The value of investment projects grew by more than $6 billion during the September quarter despite the backdrop of a difficult global environment, an independent forecaster says.

However, Deloitte Access Economics' latest Investment Monitor said with the construction boom likely to peak in mid 2014, the value of projects in the planning stage fell by almost $11 billion during the same period.

"Some of those (projects) on the drawing board may be further from the green light now than they were three months or six months ago, given the downturn in global commodity prices and concerns over China's development path in the short term," Deloitte partner David Rumbens said.

But he still described the volume of mining work underway at present as "astounding".

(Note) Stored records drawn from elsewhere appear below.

theorem lengthField_eq_append (len : Word64) : lengthField len = len.extractLsb' 0 61 ++ 0#3 := by
  apply BitVec.eq_of_toNat_eq
  rw [lengthField_toNat, BitVec.toNat_append, BitVec.extractLsb'_toNat]
  simp [Nat.shiftLeft_eq]
  omega

/-- Adding 2^61 bytes adds 2^64 bits. -/
theorem lengthField_add_two_pow (len : Word64) :
    lengthField (len + 0x2000000000000000#64) = lengthField len := by
  simp [lengthField, BitVec.add_mul]

/-- Settles O21: multiplication by 8 is a shift by three bits. -/
theorem lengthFieldWraps : Obligations.LengthFieldWraps := fun len =>
  ⟨lengthField_toNat len, lengthField_eq_append len, lengthField_add_two_pow len⟩

/-! ## FINALIZE's padding (R146, R147) -/

/-- The padding looks at BUFLEN modulo 64 only, so that a message's length may stand in its place (R149). -/
theorem paddingBytes_mod (n : Nat) (l : Word64) : paddingBytes (n % 64) l = paddingBytes n l := by
  have hz : zeroFill (n % 64) = zeroFill n := by unfold zeroFill; omega
  rw [paddingBytes, paddingBytes, hz]

theorem paddingBytes_of_le {p : Nat} (h : p ≤ 55) (l : Word64) :
    paddingBytes p l = 0x80#8 :: (List.replicate (55 - p) 0x00#8 ++ le64 l) := by
  rw [paddingBytes, zeroFill_of_le p h]

/-- Past 55 pending bytes the zero bytes run over into a second block. -/
theorem paddingBytes_of_gt {p : Nat} (h : 56 ≤ p) (h' : p < 64) (l : Word64) :
    paddingBytes p l =
      (0x80#8 :: List.replicate (63 - p) 0x00#8) ++ (List.replicate 56 0x00#8 ++ le64 l) := by
  have hz : zeroFill p = (63 - p) + 56 := by rw [zeroFill_of_gt p h h']; omega
  rw [paddingBytes, hz, List.replicate_add, List.cons_append, List.append_assoc]

theorem padZeros_eq_putAll_zeroFill (u : StreamingUnit) : padZeros 64 (put u 0x80#8) =
    putAll u (0x80#8 :: List.replicate (zeroFill u.bufLen.toNat) 0x00#8) := by
  have hstop := putAll_zeroFill_bufLen u
  have hz := zeroFill_lt u.bufLen.toNat
  rw [putAll_cons, putAll_bufLen, List.length_replicate] at hstop
  exact padZeros_eq_putAll _ 64 _ hz hz.le hstop

/-- Settles O19: the zero loop is a run of `zeroFill` zero bytes, and their number is `55 - p` or
`119 - p`. -/
theorem paddingLayout : Obligations.PaddingLayout := by
  refine ⟨fun u => ⟨padAndCompress_eq_putAll u, padZeros_eq_putAll_zeroFill u, ?_⟩, fun p l hp => ?_⟩
  · rw [padZeros_eq_putAll_zeroFill]
    exact BitVec.eq_of_toNat_eq (putAll_zeroFill_bufLen u)
  · have hz := zeroFill_lt p
    refine ⟨paddingBytes_length p l, by omega, by omega, fun hle => ?_, fun hgt => ?_⟩
    · rw [zeroFill_of_le p hle]; omega
    · rw [zeroFill_of_gt p hgt hp]; omega

/-! ## FINALIZE's blocks (R145, R147) -/

/-- H after FINALIZE's padding, by the block-by-block form of a run of PUTs. -/
theorem padAndCompress_h (u : StreamingUnit) : (padAndCompress u).h = compressAll u.h
    (wholeBlocks (pendingBytes u ++ paddingBytes u.bufLen.toNat (lengthField u.len))) := by
  rw [padAndCompress_eq_putAll, putAll_h]

/-- The padding ends by filling the buffer, which then holds the last block. -/
theorem padAndCompress_buf (u : StreamingUnit) (d : Block) : (padAndCompress u).buf =
    (wholeBlocks (pendingBytes u ++ paddingBytes u.bufLen.toNat (lengthField u.len))).getLastD d := by
  have h0 := padAndCompress_bufLen u
  rw [padAndCompress_eq_putAll] at h0 ⊢
  exact putAll_buf_of_empty u _ d (List.cons_ne_nil _ _) h0

/-- Settles O18: FINALIZE's five fields are those of `padAndCompress`, each in closed form. -/
theorem finalizePadsCompressesAndAnswers : Obligations.FinalizePadsCompressesAndAnswers := by
  intro s hf
  rw [exec_finalize_of_accepting hf, ← padAndCompress_h]
  refine congrArg _ (State.eq_of_fields _ _ (StreamingUnit.eq_of_fields _ _ ?_ ?_ ?_ ?_ ?_) rfl rfl rfl rfl rfl)
  · rfl
  · exact padAndCompress_buf s.unit s.unit.buf
  · exact padAndCompress_bufLen s.unit
  · exact padAndCompress_len s.unit
  · rfl

theorem wholeBlocks_of_length_eq {bs : List Byte} (h : bs.length = 64) : wholeBlocks bs = [blockOfBytes bs] := by
  have hsplit := wholeBlocks_append bs [] h
  rwa [List.append_nil, wholeBlocks_of_short [] (by simp)] at hsplit

/-- With room for the length field behind 0x80, the padding ends the block that is pending. -/
theorem padAndCompress_h_of_le {u : StreamingUnit} (h : u.bufLen.toNat ≤ 55) :
    (padAndCompress u).h = compress u.h (blockOfBytes (pendingBytes u ++
      (0x80#8 :: (List.replicate (55 - u.bufLen.toNat) 0x00#8 ++ le64 (lengthField u.len))))) := by
  rw [padAndCompress_h, paddingBytes_of_le h, wholeBlocks_of_length_eq (by simp; omega)]
  rfl

/-- With no such room, the padding fills the pending block and a second one. -/
theorem padAndCompress_h_of_gt {u : StreamingUnit} (h : 56 ≤ u.bufLen.toNat) :
    (padAndCompress u).h = compress
      (compress u.h (blockOfBytes (pendingBytes u ++
        (0x80#8 :: List.replicate (63 - u.bufLen.toNat) 0x00#8))))
      (blockOfBytes (List.replicate 56 0x00#8 ++ le64 (lengthField u.len))) := by
  have hp := u.bufLen.isLt
  rw [padAndCompress_h, paddingBytes_of_gt h hp, ← List.append_assoc, wholeBlocks_append _ _ (by simp; omega),
    wholeBlocks_of_length_eq (by simp)]
  rfl

theorem exec_finalize_h {s t : State} (hf : s.unit.fsm = .accepting) (h : exec .finalize s = .next t) :
    t.unit.h = (padAndCompress s.unit).h := by
  rw [exec_finalize_of_accepting hf] at h
  cases h; simp

/-- Settles O20: the number of compressions is the number of blocks that `p + 9 + zeroFill p` bytes make. -/
theorem finalizeCompressesOnceOrTwice : Obligations.FinalizeCompressesOnceOrTwice := by
  intro s t hf hexec
  have hp := s.unit.bufLen.isLt
  rw [exec_finalize_h hf hexec, compressionCount_eq, paddingBytes_length]
  refine ⟨fun hle => ⟨?_, padAndCompress_h_of_le hle⟩, fun hgt => ⟨?_, padAndCompress_h_of_gt hgt⟩⟩
  · rw [zeroFill_of_le _ hle]; omega
  · rw [zeroFill_of_gt _ hgt hp]; omega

The Deloitte report shows that total investment at all stages of development grew $6.2 billion, or 0.7 per cent, in the September quarter, compared to three months earlier to $926,713 billion.

This was 3.7 per cent higher than a year ago.

Of these investment projects, those in planning - under construction or possible - declined by $10.6 billion to $465 billion.

Western Australia and Queensland continued to lead the way in terms of the value, accounting for more than half of all projects.

"In contrast, the share of projects contributed by New South Wales and Victoria continues to slide, now accounting for around 17 per cent of total projects," Mr Rumbens said.

Outside of mining, Mr Rumbens said there was a notable investment agenda for economic infrastructure, including the roll-out of the NBN, as well as major energy, transport and port projects.

"The latter will help to support an expected lift in export volumes over the medium term following the expansion of mine capacity, though some of these projects are also at risk in the current environment," he said.

Non-residential building activity has been lacklustre with no immediate prospects of an improvement due to soft retail turnover, little white collar jobs growth and weak business and consumer confidence, he said.